• **GOAL OF THE EXERCISE**
Scan the entries that follow and copy out every line containing "dataflagWrite".

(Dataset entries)
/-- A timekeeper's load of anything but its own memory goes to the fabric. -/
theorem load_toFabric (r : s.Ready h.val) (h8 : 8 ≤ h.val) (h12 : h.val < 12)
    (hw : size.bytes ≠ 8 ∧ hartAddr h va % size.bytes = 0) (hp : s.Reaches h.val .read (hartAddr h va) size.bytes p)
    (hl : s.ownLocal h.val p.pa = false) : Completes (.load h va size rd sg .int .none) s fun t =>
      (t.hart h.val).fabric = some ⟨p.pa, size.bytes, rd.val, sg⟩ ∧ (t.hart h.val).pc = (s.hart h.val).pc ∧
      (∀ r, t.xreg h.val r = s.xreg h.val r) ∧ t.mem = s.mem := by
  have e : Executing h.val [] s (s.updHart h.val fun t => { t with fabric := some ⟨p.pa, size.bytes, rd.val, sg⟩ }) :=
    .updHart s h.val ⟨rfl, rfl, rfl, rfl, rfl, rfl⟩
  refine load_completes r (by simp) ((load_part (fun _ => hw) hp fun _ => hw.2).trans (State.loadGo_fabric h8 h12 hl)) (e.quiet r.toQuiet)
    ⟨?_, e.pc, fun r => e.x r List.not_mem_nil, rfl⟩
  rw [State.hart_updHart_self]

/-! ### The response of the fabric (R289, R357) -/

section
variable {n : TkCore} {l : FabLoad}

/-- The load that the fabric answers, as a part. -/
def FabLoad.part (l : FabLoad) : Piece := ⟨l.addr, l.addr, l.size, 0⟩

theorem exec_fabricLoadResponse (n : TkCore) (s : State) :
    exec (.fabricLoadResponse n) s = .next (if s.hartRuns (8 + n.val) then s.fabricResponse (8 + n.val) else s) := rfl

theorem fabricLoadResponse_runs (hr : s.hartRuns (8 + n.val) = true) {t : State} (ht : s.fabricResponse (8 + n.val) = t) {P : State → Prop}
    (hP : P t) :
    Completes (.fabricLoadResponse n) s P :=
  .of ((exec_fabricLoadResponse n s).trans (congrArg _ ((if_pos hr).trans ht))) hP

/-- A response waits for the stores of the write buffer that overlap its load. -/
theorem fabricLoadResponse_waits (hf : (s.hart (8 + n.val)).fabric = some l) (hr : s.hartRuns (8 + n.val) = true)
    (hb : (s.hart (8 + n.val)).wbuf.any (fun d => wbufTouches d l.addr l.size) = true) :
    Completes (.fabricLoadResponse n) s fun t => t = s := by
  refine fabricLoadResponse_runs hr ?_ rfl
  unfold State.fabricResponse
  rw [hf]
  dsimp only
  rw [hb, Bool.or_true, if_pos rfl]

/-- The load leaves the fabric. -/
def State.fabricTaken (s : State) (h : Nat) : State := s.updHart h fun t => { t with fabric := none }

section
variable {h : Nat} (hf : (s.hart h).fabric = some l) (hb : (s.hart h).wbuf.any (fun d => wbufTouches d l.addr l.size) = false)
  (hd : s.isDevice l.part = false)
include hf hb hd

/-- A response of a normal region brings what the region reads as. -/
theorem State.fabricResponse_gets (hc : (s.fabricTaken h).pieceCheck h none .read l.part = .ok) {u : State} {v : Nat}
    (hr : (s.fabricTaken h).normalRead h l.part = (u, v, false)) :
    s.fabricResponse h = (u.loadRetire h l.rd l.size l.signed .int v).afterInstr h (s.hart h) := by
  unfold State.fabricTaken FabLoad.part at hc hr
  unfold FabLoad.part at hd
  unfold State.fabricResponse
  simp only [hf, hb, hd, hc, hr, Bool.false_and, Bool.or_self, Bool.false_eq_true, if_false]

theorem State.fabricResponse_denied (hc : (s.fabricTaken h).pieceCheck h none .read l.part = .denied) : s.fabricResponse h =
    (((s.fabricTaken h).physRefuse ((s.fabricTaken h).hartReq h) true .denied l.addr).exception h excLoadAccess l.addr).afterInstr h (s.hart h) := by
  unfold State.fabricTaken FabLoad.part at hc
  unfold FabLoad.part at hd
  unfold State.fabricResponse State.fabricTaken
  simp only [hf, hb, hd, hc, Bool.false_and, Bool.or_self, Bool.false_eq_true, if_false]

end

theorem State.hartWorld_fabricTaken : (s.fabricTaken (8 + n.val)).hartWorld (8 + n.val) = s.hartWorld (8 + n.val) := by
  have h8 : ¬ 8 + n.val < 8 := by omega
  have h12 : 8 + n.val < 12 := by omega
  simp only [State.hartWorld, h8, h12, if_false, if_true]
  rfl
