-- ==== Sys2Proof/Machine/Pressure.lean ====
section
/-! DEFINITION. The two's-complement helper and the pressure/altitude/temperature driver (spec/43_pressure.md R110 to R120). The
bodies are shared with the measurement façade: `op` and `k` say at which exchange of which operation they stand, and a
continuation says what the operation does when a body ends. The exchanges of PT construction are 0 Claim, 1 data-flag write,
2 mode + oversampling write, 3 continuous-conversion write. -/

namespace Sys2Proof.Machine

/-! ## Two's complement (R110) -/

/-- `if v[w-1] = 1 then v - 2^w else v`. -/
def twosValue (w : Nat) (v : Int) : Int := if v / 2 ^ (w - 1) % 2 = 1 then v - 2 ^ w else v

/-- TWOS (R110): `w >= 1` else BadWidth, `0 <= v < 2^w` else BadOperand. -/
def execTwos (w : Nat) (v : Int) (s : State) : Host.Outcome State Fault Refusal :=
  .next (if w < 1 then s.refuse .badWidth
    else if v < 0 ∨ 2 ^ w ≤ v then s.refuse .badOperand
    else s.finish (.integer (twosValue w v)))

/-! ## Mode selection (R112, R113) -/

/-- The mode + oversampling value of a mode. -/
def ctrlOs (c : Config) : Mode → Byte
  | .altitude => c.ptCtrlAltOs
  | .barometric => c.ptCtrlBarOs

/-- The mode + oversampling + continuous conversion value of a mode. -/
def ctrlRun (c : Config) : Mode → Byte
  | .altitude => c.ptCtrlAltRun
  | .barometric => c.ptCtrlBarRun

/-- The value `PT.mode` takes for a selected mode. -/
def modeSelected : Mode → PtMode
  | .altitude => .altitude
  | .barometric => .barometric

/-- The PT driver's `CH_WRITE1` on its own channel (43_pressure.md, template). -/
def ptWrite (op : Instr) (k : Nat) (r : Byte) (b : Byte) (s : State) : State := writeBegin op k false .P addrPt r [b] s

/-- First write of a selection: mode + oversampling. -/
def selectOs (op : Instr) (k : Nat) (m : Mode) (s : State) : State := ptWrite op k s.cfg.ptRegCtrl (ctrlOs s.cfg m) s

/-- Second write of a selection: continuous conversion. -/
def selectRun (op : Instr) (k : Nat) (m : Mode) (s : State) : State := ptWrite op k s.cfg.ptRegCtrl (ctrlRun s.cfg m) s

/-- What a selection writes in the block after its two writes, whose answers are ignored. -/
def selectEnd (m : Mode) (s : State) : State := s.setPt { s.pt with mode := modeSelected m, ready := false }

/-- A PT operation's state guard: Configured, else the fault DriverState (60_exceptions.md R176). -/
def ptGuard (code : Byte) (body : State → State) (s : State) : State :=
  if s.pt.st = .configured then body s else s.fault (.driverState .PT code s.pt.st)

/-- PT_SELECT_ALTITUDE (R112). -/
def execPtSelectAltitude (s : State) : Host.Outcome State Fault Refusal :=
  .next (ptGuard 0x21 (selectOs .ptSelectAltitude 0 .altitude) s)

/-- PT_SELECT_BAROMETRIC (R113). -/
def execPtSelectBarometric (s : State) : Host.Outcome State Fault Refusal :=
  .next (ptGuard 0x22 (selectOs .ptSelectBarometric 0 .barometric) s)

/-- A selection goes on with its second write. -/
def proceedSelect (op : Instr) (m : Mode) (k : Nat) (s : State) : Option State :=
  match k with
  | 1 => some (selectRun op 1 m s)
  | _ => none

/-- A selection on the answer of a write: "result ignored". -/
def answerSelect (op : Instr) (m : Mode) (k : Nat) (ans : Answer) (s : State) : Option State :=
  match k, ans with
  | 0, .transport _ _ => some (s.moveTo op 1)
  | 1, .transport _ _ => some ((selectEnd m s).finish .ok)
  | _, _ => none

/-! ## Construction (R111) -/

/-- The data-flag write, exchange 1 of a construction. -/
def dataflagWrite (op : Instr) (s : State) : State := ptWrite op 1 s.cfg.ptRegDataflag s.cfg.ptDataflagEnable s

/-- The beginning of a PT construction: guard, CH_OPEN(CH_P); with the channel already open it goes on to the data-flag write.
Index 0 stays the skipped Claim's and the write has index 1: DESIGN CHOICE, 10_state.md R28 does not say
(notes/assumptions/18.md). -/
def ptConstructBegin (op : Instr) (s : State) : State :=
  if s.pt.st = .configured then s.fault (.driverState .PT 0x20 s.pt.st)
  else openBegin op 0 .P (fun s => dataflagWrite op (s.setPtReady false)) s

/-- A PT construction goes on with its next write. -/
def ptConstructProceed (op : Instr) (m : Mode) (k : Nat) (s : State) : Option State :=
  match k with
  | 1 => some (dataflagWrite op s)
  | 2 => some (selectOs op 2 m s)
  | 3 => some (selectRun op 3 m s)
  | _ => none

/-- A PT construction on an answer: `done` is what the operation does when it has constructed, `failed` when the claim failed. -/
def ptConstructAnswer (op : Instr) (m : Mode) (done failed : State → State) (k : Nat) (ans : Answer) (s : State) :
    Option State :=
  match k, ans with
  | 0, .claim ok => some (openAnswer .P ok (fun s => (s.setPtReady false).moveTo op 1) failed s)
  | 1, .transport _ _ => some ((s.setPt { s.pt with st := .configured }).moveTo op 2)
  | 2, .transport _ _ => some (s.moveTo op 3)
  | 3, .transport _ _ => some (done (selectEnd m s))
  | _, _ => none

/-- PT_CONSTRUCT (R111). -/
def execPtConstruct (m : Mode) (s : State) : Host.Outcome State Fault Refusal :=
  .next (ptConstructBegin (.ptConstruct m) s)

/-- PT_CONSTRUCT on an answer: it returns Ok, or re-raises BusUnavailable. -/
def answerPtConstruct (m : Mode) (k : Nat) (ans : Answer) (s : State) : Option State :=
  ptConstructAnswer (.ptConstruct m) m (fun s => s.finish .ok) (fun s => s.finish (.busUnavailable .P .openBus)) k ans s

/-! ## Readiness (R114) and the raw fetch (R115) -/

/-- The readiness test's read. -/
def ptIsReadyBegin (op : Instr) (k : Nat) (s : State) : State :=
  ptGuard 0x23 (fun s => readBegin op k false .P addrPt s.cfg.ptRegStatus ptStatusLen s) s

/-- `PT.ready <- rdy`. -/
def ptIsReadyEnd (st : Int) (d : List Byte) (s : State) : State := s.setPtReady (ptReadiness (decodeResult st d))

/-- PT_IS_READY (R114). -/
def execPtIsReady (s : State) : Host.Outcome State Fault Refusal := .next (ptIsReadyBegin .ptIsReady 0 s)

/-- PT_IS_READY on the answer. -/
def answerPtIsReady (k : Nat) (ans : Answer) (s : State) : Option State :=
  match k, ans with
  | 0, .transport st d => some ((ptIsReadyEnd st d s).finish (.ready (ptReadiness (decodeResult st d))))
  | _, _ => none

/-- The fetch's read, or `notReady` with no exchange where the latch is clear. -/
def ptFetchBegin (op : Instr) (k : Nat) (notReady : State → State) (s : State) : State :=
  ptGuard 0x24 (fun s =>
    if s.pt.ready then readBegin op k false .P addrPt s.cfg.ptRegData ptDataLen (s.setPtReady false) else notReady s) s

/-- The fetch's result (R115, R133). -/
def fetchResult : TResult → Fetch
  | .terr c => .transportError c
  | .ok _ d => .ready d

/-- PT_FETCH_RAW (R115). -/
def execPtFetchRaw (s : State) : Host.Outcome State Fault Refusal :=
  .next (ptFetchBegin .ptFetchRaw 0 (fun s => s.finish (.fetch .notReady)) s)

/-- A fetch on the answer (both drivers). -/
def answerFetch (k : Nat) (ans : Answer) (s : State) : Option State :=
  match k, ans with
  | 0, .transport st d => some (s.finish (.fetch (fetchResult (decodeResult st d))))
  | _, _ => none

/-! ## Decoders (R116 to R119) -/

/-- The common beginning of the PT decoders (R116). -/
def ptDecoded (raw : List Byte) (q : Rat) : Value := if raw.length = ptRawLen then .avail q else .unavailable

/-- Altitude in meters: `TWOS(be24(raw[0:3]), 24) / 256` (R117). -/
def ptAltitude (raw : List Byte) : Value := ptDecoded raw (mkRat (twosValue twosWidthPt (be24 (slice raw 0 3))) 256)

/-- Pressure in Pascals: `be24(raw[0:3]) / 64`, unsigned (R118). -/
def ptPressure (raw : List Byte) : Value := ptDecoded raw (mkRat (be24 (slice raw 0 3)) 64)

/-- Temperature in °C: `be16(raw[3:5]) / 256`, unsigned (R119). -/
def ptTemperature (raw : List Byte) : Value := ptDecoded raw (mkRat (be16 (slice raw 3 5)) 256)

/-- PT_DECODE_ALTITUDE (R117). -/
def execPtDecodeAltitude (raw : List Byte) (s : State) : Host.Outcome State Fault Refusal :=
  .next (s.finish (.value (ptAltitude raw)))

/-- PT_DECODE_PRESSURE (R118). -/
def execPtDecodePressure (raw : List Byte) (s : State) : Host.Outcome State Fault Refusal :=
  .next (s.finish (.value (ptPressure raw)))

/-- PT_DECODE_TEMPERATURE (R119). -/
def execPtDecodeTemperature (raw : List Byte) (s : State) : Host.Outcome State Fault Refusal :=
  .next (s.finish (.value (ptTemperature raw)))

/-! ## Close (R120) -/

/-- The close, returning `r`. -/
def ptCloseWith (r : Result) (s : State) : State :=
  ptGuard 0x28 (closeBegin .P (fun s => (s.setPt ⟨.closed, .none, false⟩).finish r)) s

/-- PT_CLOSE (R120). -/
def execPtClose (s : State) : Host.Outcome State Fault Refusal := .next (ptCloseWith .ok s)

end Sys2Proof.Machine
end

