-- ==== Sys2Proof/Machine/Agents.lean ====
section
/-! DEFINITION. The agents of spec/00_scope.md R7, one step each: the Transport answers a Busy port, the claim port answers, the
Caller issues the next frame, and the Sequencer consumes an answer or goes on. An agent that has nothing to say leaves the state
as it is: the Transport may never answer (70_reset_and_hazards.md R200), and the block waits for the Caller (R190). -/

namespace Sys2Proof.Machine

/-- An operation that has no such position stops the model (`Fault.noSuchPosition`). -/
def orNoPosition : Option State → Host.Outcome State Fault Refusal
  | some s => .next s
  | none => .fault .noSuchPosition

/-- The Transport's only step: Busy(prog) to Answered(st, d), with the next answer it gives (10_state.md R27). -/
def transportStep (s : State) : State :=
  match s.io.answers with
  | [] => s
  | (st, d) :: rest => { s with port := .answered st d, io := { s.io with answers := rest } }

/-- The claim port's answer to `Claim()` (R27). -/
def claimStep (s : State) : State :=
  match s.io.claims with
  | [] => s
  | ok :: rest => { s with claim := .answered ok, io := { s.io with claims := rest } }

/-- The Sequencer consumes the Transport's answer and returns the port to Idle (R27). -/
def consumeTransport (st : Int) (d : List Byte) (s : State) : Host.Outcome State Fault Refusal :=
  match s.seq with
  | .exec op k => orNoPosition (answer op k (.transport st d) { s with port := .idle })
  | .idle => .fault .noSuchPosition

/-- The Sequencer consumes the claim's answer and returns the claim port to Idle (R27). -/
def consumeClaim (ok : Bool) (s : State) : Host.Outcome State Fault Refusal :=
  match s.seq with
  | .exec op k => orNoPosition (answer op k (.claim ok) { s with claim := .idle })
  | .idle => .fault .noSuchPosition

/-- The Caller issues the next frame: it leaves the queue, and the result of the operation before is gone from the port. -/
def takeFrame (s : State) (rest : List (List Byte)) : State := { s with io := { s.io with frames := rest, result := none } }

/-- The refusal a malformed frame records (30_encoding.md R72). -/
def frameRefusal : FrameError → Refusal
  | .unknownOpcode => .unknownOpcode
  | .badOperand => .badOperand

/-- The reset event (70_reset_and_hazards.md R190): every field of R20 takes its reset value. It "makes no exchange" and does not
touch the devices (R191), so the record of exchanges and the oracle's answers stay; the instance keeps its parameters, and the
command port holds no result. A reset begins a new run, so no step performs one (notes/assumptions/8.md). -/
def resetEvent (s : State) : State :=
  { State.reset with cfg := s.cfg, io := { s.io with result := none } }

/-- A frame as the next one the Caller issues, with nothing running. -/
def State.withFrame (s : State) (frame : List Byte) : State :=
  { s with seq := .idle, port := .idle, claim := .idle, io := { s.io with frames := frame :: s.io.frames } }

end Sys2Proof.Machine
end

• **OUTPUT OF THE EXERCISE**
def dataflagWrite (op : Instr) (s : State) : State := ptWrite op 1 s.cfg.ptRegDataflag s.cfg.ptDataflagEnable s
  else openBegin op 0 .P (fun s => dataflagWrite op (s.setPtReady false)) s
  | 1 => some (dataflagWrite op s)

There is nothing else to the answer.